Information given »
/-! ### What a step can be -/

/-- What a turn of `C` can be: nothing waits, the word is illegal, or its command is run whole (41_control.md R160). -/
inductive CtrlTurn (s : State) : State → Prop
  | none (hcmd : s.cmdC = []) : CtrlTurn s s
  | illegal {w : Word96} {rest : List Word96} {why : IllegalWord} (hcmd : s.cmdC = w :: rest)
      (hdec : decode .C w = .illegal why) : CtrlTurn s (({ s with cmdC := rest } : State).answerIllegal .C w)
  | run {w : Word96} {rest : List Word96} {i : Instr} {t : State} (hcmd : s.cmdC = w :: rest) (hdec : decode .C w = .ok i)
      (hexec : exec i { s with cmdC := rest } = .next t) : CtrlTurn s t

/-- What a turn of `P` can be: nothing waits, the word is illegal, its command is accepted, or the latched one goes on
(20_memory.md R70, 10_state.md R24). -/
inductive ProcTurn (s : State) : State → Prop
  | none (hidle : s.opState = .idle) (hcmd : s.cmdP = []) : ProcTurn s s
  | illegal {w : Word96} {rest : List Word96} {why : IllegalWord} (hidle : s.opState = .idle) (hcmd : s.cmdP = w :: rest)
      (hdec : decode .P w = .illegal why) : ProcTurn s (({ s with cmdP := rest } : State).answerIllegal .P w)
  | accept {w : Word96} {rest : List Word96} {i : Instr} {t : State} (hidle : s.opState = .idle) (hcmd : s.cmdP = w :: rest)
      (hdec : decode .P w = .ok i) (hexec : exec i { s with cmdP := rest, opCmd := w } = .next t) : ProcTurn s t
  | resume {i : Instr} {t : State} (hbusy : s.opState ≠ .idle) (hdec : decode .P s.opCmd = .ok i)
      (hkind : i.isRead = true ∨ i = .reset) (hexec : exec i s = .next t) : ProcTurn s t

/-- What a step can be, by whose turn it is (20_memory.md R74). -/
inductive StepKind (s : State) : State → Prop
  | proc {d : PopAnswer} {t : State} (hturn : s.nextTurn = .proc d) (h : ProcTurn { s.passTurn with draw := d } t) :
      StepKind s t
  | ctrl {t : State} (hturn : s.nextTurn = .ctrl) (h : CtrlTurn s.passTurn t) : StepKind s t
  | dev {xs : List Cplx} (hturn : s.nextTurn = .dev xs) : StepKind s (s.passTurn.devAppend xs)
  | hwReset (hturn : s.nextTurn = .hwReset) : StepKind s s.passTurn.hwReset

/-- What the state makes of what was fetched. -/
def finish : Fetched → Host.Outcome State Fault Refusal
  | .done t => .next t
  | .run i t => exec i t
  | .refused r => .refused r

theorem step_eq_finish (s : State) : step s = finish (fetchTurn s.nextTurn s.passTurn) := rfl

theorem ctrlTurn_of_next {s t : State} (h : finish (acceptC s) = .next t) : CtrlTurn s t := by
  cases hcmd : s.cmdC with
  | nil =>
    simp only [acceptC, hcmd, finish, Host.Outcome.next.injEq] at h
    exact h ▸ .none hcmd
  | cons w rest =>
    cases hdec : decode .C w with
    | illegal why =>
      simp only [acceptC, hcmd, hdec, finish, Host.Outcome.next.injEq] at h
      exact h ▸ .illegal hcmd hdec
    | ok i =>
      rw [acceptC_of_ok hcmd hdec] at h
      exact .run hcmd hdec h

theorem procTurn_of_next {s t : State} (h : finish (if s.opState = .idle then acceptP s else resumeP s) = .next t) :
    ProcTurn s t := by
  split at h
  case isTrue hidle =>
    cases hcmd : s.cmdP with
    | nil =>
      simp only [acceptP, hcmd, finish, Host.Outcome.next.injEq] at h
      exact h ▸ .none hidle hcmd
    | cons w rest =>
      cases hdec : decode .P w with
      | illegal why =>
        simp only [acceptP, hcmd, hdec, finish, Host.Outcome.next.injEq] at h
        exact h ▸ .illegal hidle hcmd hdec
      | ok i =>
        rw [acceptP_of_ok hcmd hdec] at h
        exact .accept hidle hcmd hdec h
  case isFalse hbusy =>
    cases hdec : decode .P s.opCmd with
    | illegal why => simp [resumeP, hdec, finish] at h
    | ok i =>
      by_cases hres : i.resumes = true
      · rw [resumeP_of_ok hdec hres] at h
        exact .resume hbusy hdec ((resumes_iff i).1 hres) h
      · simp [resumeP, hdec, hres, finish] at h
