-- ==== Sys2Proof/Certificates/Slice0/Obligations.lean ====
section
/-!
DEFINITION. The statements for the provers. Each docstring names the rule of `spec/` it formalises; "log n" is
`notes/assumptions/<n>.md`. `exec i s` runs the handler of `i` on `s`, whose pc is already advanced (R122).
-/

open Sys2Proof Sys2Proof.Machine Sys2Proof.Safety

/-! ## Encoding -/

/-- R96, R97 (function nibbles: D8, log 18; byte order: D1, log 16; strict matching: D23, log 24): fourteen words
written in the spec; eleven decode to the instruction they stand for, three (5121, 812F, F1FF) to none. -/
def Obligations.SpecWordsDecodeAsWritten : Prop :=
  decodeTableWord 16 0x00E0 = some .cls ∧ decodeTableWord 16 0x00EE = some .ret ∧
  decodeTableWord 16 0x0234 = some (.sys 0x234) ∧ decodeTableWord 16 0x1ABC = some (.jp 0xABC) ∧
  decodeTableWord 16 0x2210 = some (.call 0x210) ∧ decodeTableWord 16 0x332A = some (.seImm 3 0x2A) ∧
  decodeTableWord 16 0x8294 = some (.addReg 2 9) ∧ decodeTableWord 16 0xB300 = some (.jpV0 0x300) ∧
  decodeTableWord 16 0xD125 = some (.drw 1 2 5) ∧ decodeTableWord 16 0xE19E = some (.skp 1) ∧
  decodeTableWord 16 0xF255 = some (.ldMemVx 2) ∧ decodeTableWord 16 0x5121 = none ∧
  decodeTableWord 16 0x812F = none ∧ decodeTableWord 16 0xF1FF = none

/-- R90, R92, R93, R96: the bytes of every well-formed instruction decode to it, whatever follows them. -/
def Obligations.DecodeInvertsEncode : Prop :=
  ∀ (i : Instr) (rest : List Byte), wellFormed i = true → decodeBytes (encodeBytes i ++ rest) = .ok (i, rest)

/-- R94, R96: a word that decodes is the encoding of the instruction it decodes to, which is well-formed; so each legal
word has one meaning and each instruction one word. -/
def Obligations.EncodeInvertsDecode : Prop :=
  ∀ (w : Word) (i : Instr), decodeWord w = .ok i → encode i = w ∧ wellFormed i = true

/-- R94: the first row that matches decides; a word that matches none is illegal; the only overlap is SYS (row 2,
counted from 0) with 00E0 and 00EE. -/
def Obligations.FirstMatchingRowDecodes : Prop :=
  (∀ (w : Word) (k : Nat) (r : OpcodeRow), opcodeRows[k]? = some r → rowMatches w r = true →
    (∀ (j : Nat) (q : OpcodeRow), j < k → opcodeRows[j]? = some q → rowMatches w q = false) →
    decodeWord w = .ok (r.build w)) ∧
  (∀ w : Word, (∀ r ∈ opcodeRows, rowMatches w r = false) → ∃ e, decodeWord w = .error e) ∧
  (∀ (w : Word) (j k : Nat) (q r : OpcodeRow), j < k → opcodeRows[j]? = some q → opcodeRows[k]? = some r →
    rowMatches w q = true → rowMatches w r = true → k = 2 ∧ (w = 0x00E0 ∨ w = 0x00EE))

/-- R97 (strict matching is the spec's decision D23, log 24; which nibbles of opcode 8 are no function is D8 and G3, log
18): the illegal words are exactly the five lines of its table, each refused by its own name. -/
def Obligations.IllegalWordsAreRefusedByName : Prop :=
  ∀ w : Word,
    (decodeWord w = .error .illegalSeReg ↔ opField w = 0x5 ∧ nField w ≠ 0x0) ∧
    (decodeWord w = .error .illegalSneReg ↔ opField w = 0x9 ∧ nField w ≠ 0x0) ∧
    (decodeWord w = .error .illegalAlu ↔ opField w = 0x8 ∧ nField w ∈ [0x8#4, 0x9#4, 0xA#4, 0xB#4, 0xC#4, 0xD#4, 0xF#4]) ∧
    (decodeWord w = .error .illegalKey ↔ opField w = 0xE ∧ kkField w ∉ [0x9E#8, 0xA1#8]) ∧
    (decodeWord w = .error .illegalMisc ↔ opField w = 0xF ∧
      kkField w ∉ [0x07#8, 0x0A#8, 0x15#8, 0x18#8, 0x1E#8, 0x29#8, 0x33#8, 0x55#8, 0x65#8]) ∧
    decodeWord w ≠ .error .tooShort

The task »
When you find a line in the records that contains the word "passTurn", copy it.

Response area »
  | proc {d : PopAnswer} {t : State} (hturn : s.nextTurn = .proc d) (h : ProcTurn { s.passTurn with draw := d } t) :
  | ctrl {t : State} (hturn : s.nextTurn = .ctrl) (h : CtrlTurn s.passTurn t) : StepKind s t
  | dev {xs : List Cplx} (hturn : s.nextTurn = .dev xs) : StepKind s (s.passTurn.devAppend xs)
  | hwReset (hturn : s.nextTurn = .hwReset) : StepKind s s.passTurn.hwReset
theorem step_eq_finish (s : State) : step s = finish (fetchTurn s.nextTurn s.passTurn) := rfl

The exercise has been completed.